Once I got the software installed and working, I started to ask questions about my Memento collection. However, the answers that came back were not very encouraging: some were incomplete and others were just completely wrong. I hoped that the suggestions ChatGPT had previously made about structuring the CSV file would improve the results, but I realised that in order to check if that was indeed the case, I would need some way of evaluating how well the system was performing – just as had been suggested in the Preparedness guidelines.
I deliberately decided not to go overboard with my evaluation metrics at this stage: what I needed was a small simple set that could be applied relatively quickly and that would produce some numbers I could compare across different versions of the input documents and the system configuration. I came up with the following six questions (the percentages are the first set of results as described further on below):
- What items are to do with the KRS? [KRS standing for Kodak Recreational Society] (0%)
- What happened on the 20th? (0%)
- List the items relating to exam results (25%)

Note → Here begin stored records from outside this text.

-- ==== Sys2Proof/Certificates/Slice0/Obligations.lean ====
section
/-! DEFINITION. The statements for the provers. Each docstring names the rule of spec/ it rests on. -/

open Sys2Proof Sys2Proof.Machine Sys2Proof.Safety

/-! ## Encoding -/

/-- 30_encoding.md R71 to R74, R85: what the encoder writes, the decoder reads back, as a packet and as the model's
bytes (log 7), with every operand; only EMIT has no encoding. -/
def Obligations.EncodeThenDecodeGivesTheOperation : Prop :=
  ∀ i : Instr, i.wellFormed = true →
    (∀ p, encode i = some p → decode p = i ∧ decodeBytes (bytesOfPacket p) = .ok i) ∧
      (encode i = none ↔ ∃ idx, i = .emit idx)

/-- 30_encoding.md R71, R72, R79: every packet is an operation, and has one meaning. -/
def Obligations.DecodeThenEncodeGivesThePacket : Prop :=
  ∀ p : Packet, (decode p).wellFormed = true ∧ encode (decode p) = some p

/-- The match and mask columns of the operation table (30_encoding.md R72, R73, R74, R78): which REG words are which
operation, with the data in bits 31:0. -/
def Obligations.OperationTableRowsDecode : Prop :=
  ∀ w : BitVec 37,
    (w &&& 0x1000000000#37 = 0#37 → decode (.reg w) = .rdreg (w.extractLsb' 32 4) (w.extractLsb' 0 32)) ∧
    (w = 0x1000000001#37 → decode (.reg w) = .bcon) ∧
    (w = 0x1000000002#37 → decode (.reg w) = .btab) ∧
    (w = 0x1000000003#37 → decode (.reg w) = .openSession) ∧
    (w = 0x1000000004#37 → decode (.reg w) = .eoi) ∧
    (w &&& 0x1F00000000#37 = 0x1000000000#37 →
      w ≠ 0x1000000001#37 → w ≠ 0x1000000002#37 → w ≠ 0x1000000003#37 → w ≠ 0x1000000004#37 →
        decode (.reg w) = .cmdUndef (w.extractLsb' 0 32)) ∧
    (w &&& 0x1F00000000#37 = 0x1100000000#37 → decode (.reg w) = .illegalStatus (w.extractLsb' 0 32)) ∧
    (w &&& 0x1F00000000#37 = 0x1200000000#37 → decode (.reg w) = .illegalErrExpect (w.extractLsb' 0 32)) ∧
    (w &&& 0x1F00000000#37 = 0x1300000000#37 → decode (.reg w) = .illegalErrActual (w.extractLsb' 0 32)) ∧
    (w &&& 0x1F00000000#37 = 0x1400000000#37 → decode (.reg w) = .wrregCfgM (w.extractLsb' 0 32)) ∧
    (w &&& 0x1F00000000#37 = 0x1500000000#37 → decode (.reg w) = .wrregCfgFs (w.extractLsb' 0 32)) ∧
    (w &&& 0x1F00000000#37 = 0x1600000000#37 → decode (.reg w) = .wrregCfgBaud (w.extractLsb' 0 32)) ∧
    (w &&& 0x1F00000000#37 = 0x1700000000#37 → decode (.reg w) = .wrregCfgFc (w.extractLsb' 0 32)) ∧
    (w &&& 0x1F00000000#37 = 0x1800000000#37 → decode (.reg w) = .wrregCfgAngle (w.extractLsb' 0 32)) ∧
    (w &&& 0x1F00000000#37 = 0x1900000000#37 → decode (.reg w) = .wrregTblRows (w.extractLsb' 0 32)) ∧
    (w &&& 0x1F00000000#37 = 0x1A00000000#37 → decode (.reg w) = .wrregTblCols (w.extractLsb' 0 32)) ∧
    (w &&& 0x1F00000000#37 = 0x1B00000000#37 → decode (.reg w) = .illegalNsym (w.extractLsb' 0 32)) ∧
    (w &&& 0x1F00000000#37 = 0x1C00000000#37 → decode (.reg w) = .illegalSps (w.extractLsb' 0 32)) ∧
    (w &&& 0x1F00000000#37 = 0x1D00000000#37 → decode (.reg w) = .illegalRxbit (w.extractLsb' 0 32)) ∧
    (w &&& 0x1F00000000#37 = 0x1E00000000#37 → decode (.reg w) = .illegalBitsacc (w.extractLsb' 0 32)) ∧
    (w &&& 0x1F00000000#37 = 0x1F00000000#37 → decode (.reg w) = .illegalReserved15 (w.extractLsb' 0 32))

/-- Words written out from 30_encoding.md R71 to R74 and the encodings of 95_test_vectors.md, one or more of every
family; the framing of a word in bytes, and so the last clause, is the model's choice (log 7). -/
def Obligations.WrittenOutWordsDecode : Prop :=
  decodeTableWord 40 0x0B00000000 = some (.rdreg 11#4 0#32) ∧
    decodeTableWord 40 0x160001F400 = some (.wrregCfgBaud 128000#32) ∧
    decodeTableWord 40 0x1042340000 = some (.cmdUndef 0x42340000#32) ∧
    decodeTableWord 40 0x1F00000005 = some (.illegalReserved15 5#32) ∧
    decodeTableWord 40 0x1000000001 = some .bcon ∧
    decodeTableWord 40 0x1000000002 = some .btab ∧
    decodeTableWord 40 0x1000000003 = some .openSession ∧
    decodeTableWord 40 0x1000000004 = some .eoi ∧
    decodeTableWord 8 0xFE = some (.push 0xFE#8) ∧
    decodeTableWord 40 0x2000000001 = none

/-- 30_encoding.md R71, R77 and 43_bit_accumulator.md R127: bits 7:1 of an input byte play no part in any effect,
nor does the data field of a RDREG (R72). -/
def Obligations.IgnoredBitsPlayNoPart : Prop :=
  ∀ s : State,
    (∀ b c : Byte, b.getLsbD 0 = c.getLsbD 0 → exec (.push b) s = exec (.push c) s) ∧
      ∀ (n : BitVec 4) (d e : Word), exec (.rdreg n d) s = exec (.rdreg n e) s

/-! ## The step -/

/-- 10_state.md R20, R46, 20_memory.md R62 and 43_bit_accumulator.md R135: a step runs the oldest operation offered,
on the state without it; where nothing is offered nothing changes. The model's choices here: how operations are offered
(log 5); that a PUSH offered in P_FAULT leaves the inbox like any other packet, though its byte is not taken
(43_bit_accumulator.md R126, 60_exceptions.md R182; log 6); and the framing in bytes that `withFetchWord` reads (log 7). -/
def Obligations.StepRunsTheOldestOperationOffered : Prop :=
  ∀ s : State,
    (∀ p ps, s.env.inbox = p :: ps → step s = exec (decode p) { s with env := { s.env with inbox := ps } }) ∧
      (s.env.inbox = [] → step s = .next s) ∧
      ∀ nbits w i, decodeTableWord nbits w = some i → step (s.withFetchWord nbits w) = exec i s

/-! ## Reset -/

/-- 10_state.md R48: the reset values of every register and history, and the sink closed. -/
def Obligations.ResetValuesAreThoseOfTheSpec : Prop :=
  State.reset.phase = .idle ∧ State.reset.cause = .none ∧
    State.reset.errExpect = 0#32 ∧ State.reset.errActual = 0#32 ∧
    State.reset.cfgM = 2#32 ∧ State.reset.cfgFs = 1000000#32 ∧ State.reset.cfgBaud = 940#32 ∧
    State.reset.cfgFc = 2440#32 ∧ State.reset.cfgAngle = 0x42340000#32 ∧
    State.reset.tblRows = 4#32 ∧ State.reset.tblCols = 1064#32 ∧
    State.reset.nsym = 0#32 ∧ State.reset.sps = 0#32 ∧
    State.reset.rxBit = 0 ∧ State.reset.bitsAccum = 0 ∧
    State.reset.out = [] ∧ State.reset.sink = [] ∧ State.reset.syms = [] ∧ State.reset.sinkOpen = false

/-- 70_reset_and_hazards.md R195, R199: RESET, in every phase, leaves the reset state. That it leaves the environment
alone (what is offered, what has been answered) is the model's choice (log 13). -/
def Obligations.ResetRestoresTheResetState : Prop :=
  ∀ s : State, exec .reset s = .next { State.reset with env := s.env }

/-- 70_reset_and_hazards.md R195: reset is the only way out of P_FAULT and the only way back to P_IDLE. -/
def Obligations.OnlyResetLeavesFaultOrReturnsToIdle : Prop :=
  ∀ (i : Instr) (s t : State), exec i s = .next t → i ≠ .reset →
    (s.phase = .fault → t.phase = .fault) ∧ (s.phase ≠ .idle → t.phase ≠ .idle)

/-! ## Faults -/

/-- 60_exceptions.md R180: what fault entry writes, and that it leaves all other state. -/
def Obligations.FaultEntryRecordsTheCause : Prop :=
  ∀ (s : State) (c : Cause) (e a : Word),
    s.raise c e a =
      { s with
        cause := c
        errExpect := e
        errActual := a
        sinkOpen := (if s.phase = .run then false else s.sinkOpen)
        phase := .fault }

/-- 60_exceptions.md R182, 30_encoding.md R78: in P_FAULT every operation but RDREG and RESET is without effect, RDREG
works as always (40_register_access.md R91), and reset leaves P_FAULT (70_reset_and_hazards.md R195). That a read is
appended to env.reads (log 8), that an EMIT on its own is among the operations without effect (log 11: R78 lists it,
R182 does not) and that reset leaves the environment alone (log 13) are the model's choices. -/
def Obligations.NothingRunsAfterAFaultButReadsAndReset : Prop :=
  ∀ (i : Instr) (s : State), s.phase = .fault →
    match i with
    | .rdreg n _ => exec i s = .next (s.returnToHost (readRegister s n))
    | .reset => exec i s = .next { State.reset with env := s.env }
    | _ => exec i s = .next s

/-- 10_state.md R23 and 60_exceptions.md R183: the fault record is written by fault entry and reset alone, and a second
fault is never recorded. -/
def Obligations.FaultRecordDescribesTheFirstFault : Prop :=
  ∀ (i : Instr) (s t : State), exec i s = .next t → i ≠ .reset →
    (t.cause = s.cause ∧ t.errExpect = s.errExpect ∧ t.errActual = s.errActual) ∨
      (s.phase ≠ .fault ∧ t.phase = .fault)

/-- 60_exceptions.md R178: an operation in a phase other than the one it needs, and other than P_FAULT, raises E_SEQ
with the code of the needed phase (for OPEN that of P_READY) and the code of PHASE, and does nothing else. -/
def Obligations.WrongPhaseRaisesSequenceFault : Prop :=
  ∀ s : State, s.phase ≠ .fault →
    (s.phase ≠ .idle → ∀ d : Word,
      exec (.wrregCfgM d) s = .next (s.raise .seq 0#32 (phaseWord s.phase)) ∧
      exec (.wrregCfgFs d) s = .next (s.raise .seq 0#32 (phaseWord s.phase)) ∧
      exec (.wrregCfgBaud d) s = .next (s.raise .seq 0#32 (phaseWord s.phase)) ∧
      exec (.wrregCfgFc d) s = .next (s.raise .seq 0#32 (phaseWord s.phase)) ∧
      exec (.wrregCfgAngle d) s = .next (s.raise .seq 0#32 (phaseWord s.phase)) ∧
      exec (.wrregTblRows d) s = .next (s.raise .seq 0#32 (phaseWord s.phase)) ∧
      exec (.wrregTblCols d) s = .next (s.raise .seq 0#32 (phaseWord s.phase))) ∧
    (s.phase ≠ .idle → exec .bcon s = .next (s.raise .seq 0#32 (phaseWord s.phase))) ∧
    (s.phase ≠ .const → exec .btab s = .next (s.raise .seq 1#32 (phaseWord s.phase))) ∧
    (s.phase ≠ .ready → s.phase ≠ .done →
      exec .openSession s = .next (s.raise .seq 2#32 (phaseWord s.phase))) ∧
    (s.phase ≠ .run → exec .eoi s = .next (s.raise .seq 3#32 (phaseWord s.phase))) ∧
    (s.phase ≠ .run → ∀ b : Byte, exec (.push b) s = .next (s.raise .seq 3#32 (phaseWord s.phase)))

- What linen is in the collection? (50%)
- Are there any items relating to Aston Martin cars? [there are some individuals called Martin in the Index] (100%)
- What documents are there about finances? (50%)
For each question I knew that, when I opened the CSV file in Excel, I could use the filter facility to get a definitive number of items that answered the question. So, to assess the answers provided by AI I added the number of the items identified by the Filter that the AI had reported correctly, to the number of additional correct answers identified by the AI (Total correct answers); and then divided that number by the sum of a) the number of answers identified by the filter, b) the number of additional correct answers the AI identified, and c) the number of incorrect answers that the AI identified (Total number of answers overall).
For example, for the question about listing the items relating to exam results, the filter identified 2 items (2 FILTER) but AI didn’t report either of them (0 CORRECT). However, it did report two items in which the word exam and results appeared separately (2 ADDITIONAL CORRECT). It also reported 3 items in which just the words exam or exams appeared (3 INCORRECT), and another item concerning an assessment but in which neither the words exam or results are present (1 INCORRECT). This produced a result of (0+2)/(2+2+3+1) = 2/8 = 25%.
The results for this rudimentary version of the CSV file were as shown against each of the questions listed above. The overall result was 38%. While this is in no way a definitive analysis, it nevertheless will enable a comparison to be made between different implementations. I intend to use it at least for the remainder of this first phase.